JPMorgan Chase & Co. operates as a financial services company worldwide. It operates through Consumer & Community Banking, Corporate & Investment Bank, Commercial Banking, and Asset & Wealth Management segments. The Consumer & Community Banking segment offers deposit and investment products and services to consumers; lending, deposit, and cash management and payment solutions to small businesses; residential mortgages and home equity loans; and credit cards, payment services, payment processing services, auto loans and leases, and student loans. The Corporate & Investment Bank segment provides investment banking products and services, including advising on corporate strategy and structure, and capital-raising in equity and debt markets, as well as loan origination and syndication; treasury services, such as cash management and liquidity solutions; and cash securities and derivative instruments, risk management solutions, prime brokerage, and research services. It also offers securities services, including custody, fund accounting and administration, and securities lending products for asset managers, insurance companies, and public and private investment funds. The Commercial Banking segment offers financial solutions, including lending, treasury, investment banking, and asset management to corporations, municipalities, financial institutions, and nonprofit entities, as well as financing to real estate investors and owners. The Asset & Wealth Management segment provides investment and wealth management services across various asset classes, such as equities, fixed income, alternatives, and money market funds; multi-asset investment management services; retirement services; and brokerage and banking services comprising trusts, estates, loans, mortgages, and deposits. JPMorgan Chase & Co. was founded in 1799 and is headquartered in New York, New York. Company description from FinViz.com.

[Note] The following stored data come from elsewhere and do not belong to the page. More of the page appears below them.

theorem stageSample_w0 (d : Dev) : Within 0x80B801000001400100000000000000000000000000000000000000002000008C000000000100100007C000000000 0x24BF4 d (stageSample d) := by
  unfold stageSample
  unfold onlyIf
  repeat' first
    | (with_reducible exact Within.refl _)
    | (with_reducible assumption)
    | ((try lift_lets); intro x_; first
      | (refine (fun (hx_ : Within 0x80B801000001400100000000000000000000000000000000000000002000008C000000000100100007C000000000 0x24BF4 d x_) => ?rest) ?val; (case' rest => clear_value x_); (case' val => subst x_))
      | (have _t := fun y_ => x_ y_; clear _t; subst x_)
      | (have _t : Dev := x_.1; clear _t; subst x_)
      | (have _t : Dev := x_.2; clear _t; subst x_)
      | (have _t : Dev := x_; clear _t; subst x_)
      | clear_value x_)
    | (with_reducible refine Dev.toStage_w _ _ ?_ (by decide +kernel) (by decide +kernel))
    | (with_reducible refine Dev.tryStep_w _ ?_ (by decide +kernel) (by decide +kernel))
    | (with_reducible refine Dev.sampleTemp_w _ ?_ (by decide +kernel) (by decide +kernel))
    | (with_reducible refine Dev.sampleHeat_w _ ?_ (by decide +kernel) (by decide +kernel))
    | (with_reducible refine Dev.sampleTimers_w _ ?_ (by decide +kernel) (by decide +kernel))
    | (with_reducible refine Dev.sampleLimits_w _ ?_ (by decide +kernel) (by decide +kernel))
    | (with_reducible refine Within.putBitAt ?_ _ _ _ (by decide +kernel))
    | (with_reducible refine Within.putBit ?_ _ _ (by decide +kernel))
    | (with_reducible refine Within.ite ?_ ?_)
    | (intro _ _ _)
    | split
    | dsimp only

theorem stageSample_w (d : Dev) {M P : Nat} {dz : Dev} (hd : Within M P dz d) (hm : inMask 0x80B801000001400100000000000000000000000000000000000000002000008C000000000100100007C000000000 M = true) (hp : inMask 0x24BF4 P = true) : Within M P dz (stageSample d) :=
  hd.andThen (stageSample_w0 d) hm hp

theorem stageSettledRow_w0 (d : Dev) : Within 0x80B801000000000000000000000000000000000000000000000000002000008C0000000000001000004000000000 0x24BD0 d (stageSettledRow d) := by
  unfold stageSettledRow
  repeat' first
    | (with_reducible exact Within.refl _)
    | (with_reducible assumption)
    | ((try lift_lets); intro x_; first
      | (refine (fun (hx_ : Within 0x80B801000000000000000000000000000000000000000000000000002000008C0000000000001000004000000000 0x24BD0 d x_) => ?rest) ?val; (case' rest => clear_value x_); (case' val => subst x_))
      | (have _t := fun y_ => x_ y_; clear _t; subst x_)
      | (have _t : Dev := x_.1; clear _t; subst x_)
      | (have _t : Dev := x_.2; clear _t; subst x_)
      | (have _t : Dev := x_; clear _t; subst x_)
      | clear_value x_)
    | (with_reducible refine Dev.toStage_w _ _ ?_ (by decide +kernel) (by decide +kernel))
    | (with_reducible refine Dev.tryStep_w _ ?_ (by decide +kernel) (by decide +kernel))
    | (with_reducible refine Within.onStage ?_ _ (by decide +kernel))
    | (with_reducible refine Within.ite ?_ ?_)
    | (intro _ _ _)
    | split
    | dsimp only

theorem stageSettledRow_w (d : Dev) {M P : Nat} {dz : Dev} (hd : Within M P dz d) (hm : inMask 0x80B801000000000000000000000000000000000000000000000000002000008C0000000000001000004000000000 M = true) (hp : inMask 0x24BD0 P = true) : Within M P dz (stageSettledRow d) :=
  hd.andThen (stageSettledRow_w0 d) hm hp

theorem marginLow_w0 (d : Dev) : Within 0x80B801000000000000000000000000000000000000000000000000002000008C0000000000001000006000000000 0x24BD0 d (marginLow d) := by
  unfold marginLow
  repeat' first
    | (with_reducible exact Within.refl _)
    | (with_reducible assumption)
    | ((try lift_lets); intro x_; first
      | (refine (fun (hx_ : Within 0x80B801000000000000000000000000000000000000000000000000002000008C0000000000001000006000000000 0x24BD0 d x_) => ?rest) ?val; (case' rest => clear_value x_); (case' val => subst x_))
      | (have _t := fun y_ => x_ y_; clear _t; subst x_)
      | (have _t : Dev := x_.1; clear _t; subst x_)
      | (have _t : Dev := x_.2; clear _t; subst x_)
      | (have _t : Dev := x_; clear _t; subst x_)
      | clear_value x_)
    | (with_reducible refine Dev.tryStep_w _ ?_ (by decide +kernel) (by decide +kernel))
    | (with_reducible refine Within.putBitAt ?_ _ _ _ (by decide +kernel))
    | (with_reducible refine Within.putBit ?_ _ _ (by decide +kernel))
    | (with_reducible refine Within.putAt ?_ _ _ _ (by decide +kernel))
    | (with_reducible refine Within.put ?_ _ _ (by decide +kernel))
    | (with_reducible refine Within.onStage ?_ _ (by decide +kernel))
    | (with_reducible refine Within.ite ?_ ?_)
    | (intro _ _ _)
    | split
    | dsimp only

theorem marginLow_w (d : Dev) {M P : Nat} {dz : Dev} (hd : Within M P dz d) (hm : inMask 0x80B801000000000000000000000000000000000000000000000000002000008C0000000000001000006000000000 M = true) (hp : inMask 0x24BD0 P = true) : Within M P dz (marginLow d) :=
  hd.andThen (marginLow_w0 d) hm hp

theorem stageUnreg_w0 (d : Dev) : Within 0x80B801000000000000000000000000000000000000000000000000002000008C0000000000001000004000000000 0x24BD0 d (stageUnreg d) := by
  unfold stageUnreg
  repeat' first
    | (with_reducible exact Within.refl _)
    | (with_reducible assumption)
    | (with_reducible refine Dev.toStage_w _ _ ?_ (by decide +kernel) (by decide +kernel))
    | (with_reducible refine Within.onStage ?_ _ (by decide +kernel))
    | (with_reducible refine Within.ite ?_ ?_)
    | (intro _ _ _)
    | split
    | dsimp only

theorem stageUnreg_w (d : Dev) {M P : Nat} {dz : Dev} (hd : Within M P dz d) (hm : inMask 0x80B801000000000000000000000000000000000000000000000000002000008C0000000000001000004000000000 M = true) (hp : inMask 0x24BD0 P = true) : Within M P dz (stageUnreg d) :=
  hd.andThen (stageUnreg_w0 d) hm hp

Banks make money by acquiring deposits and paying minimum interest rates while lending the money out at higher rates. When interest rates rise the rates on the loans match the jump in rates but the interest paid on deposits creeps up at a slower rate. For a bank like JP Morgan or Citigroup, each quarter point rise in rates is worth hundreds of millions of dollars in interest. The Fed is expected to hike rates at least 3 times in 2018 and possibly 4 times for a full 1% increase. This is a goldmine for JP Morgan.

In the past the Fed has always believed that the ideal interest rate is 2% above the core rate of inflation. With the core rate approaching 2% that means a 4% Fed funds rate, which equates to a lending rate for banks at about 6%. Since the banks are coming off a Fed rate of less than 1% and doing well at those levels, a jump to 2.25% by the end of 2018 would double their interest income.

None of this is really important for a short term option trade but investors buy stocks for the future. JPM has a fortress balance sheet and They stand to make billions from the Fed rate hike cycle. That means JPM is a buy today and we are going to jump in before they make a new high.

With Jay Powell providing testimony to the House on Feb 28th, the focus for the next week will be on what he might say about raising rates. Those expectations should cause bank stocks to rise. The next Fed meeting is March 20/21st and they are widely expected to hike at that meeting. That expectation should lift bank stocks ahead of that meeting.

Expected earnings April 13th.

I considered using the April options. However, with the potential for market volatility, it would be better to use the June strikes because they will hold their value longer. We will exit this position before earnings. We are buying time but we are not going to use it.

Update 2/28/18: On Tuesday, the CFO raised the outlook on earnings saying pretax profits could rise by 17.5% annually over the next several years. He said pretax net income could rise to a range of $44-$47 billion over three years, up from $24 billion in 2017.

Update 3/7/18: However, because of their past relationship JPM probably has a lead in the move by Amazon to establish hybrid checking accounts with the Amazon brand. The company sent out requests for proposals earlier this year but JPM probably has a head start since they have already partnered with Amazon on the health care project.

Position 2/20/18:
Long June $120 call @ $3.17, see portfolio graphic for stop loss.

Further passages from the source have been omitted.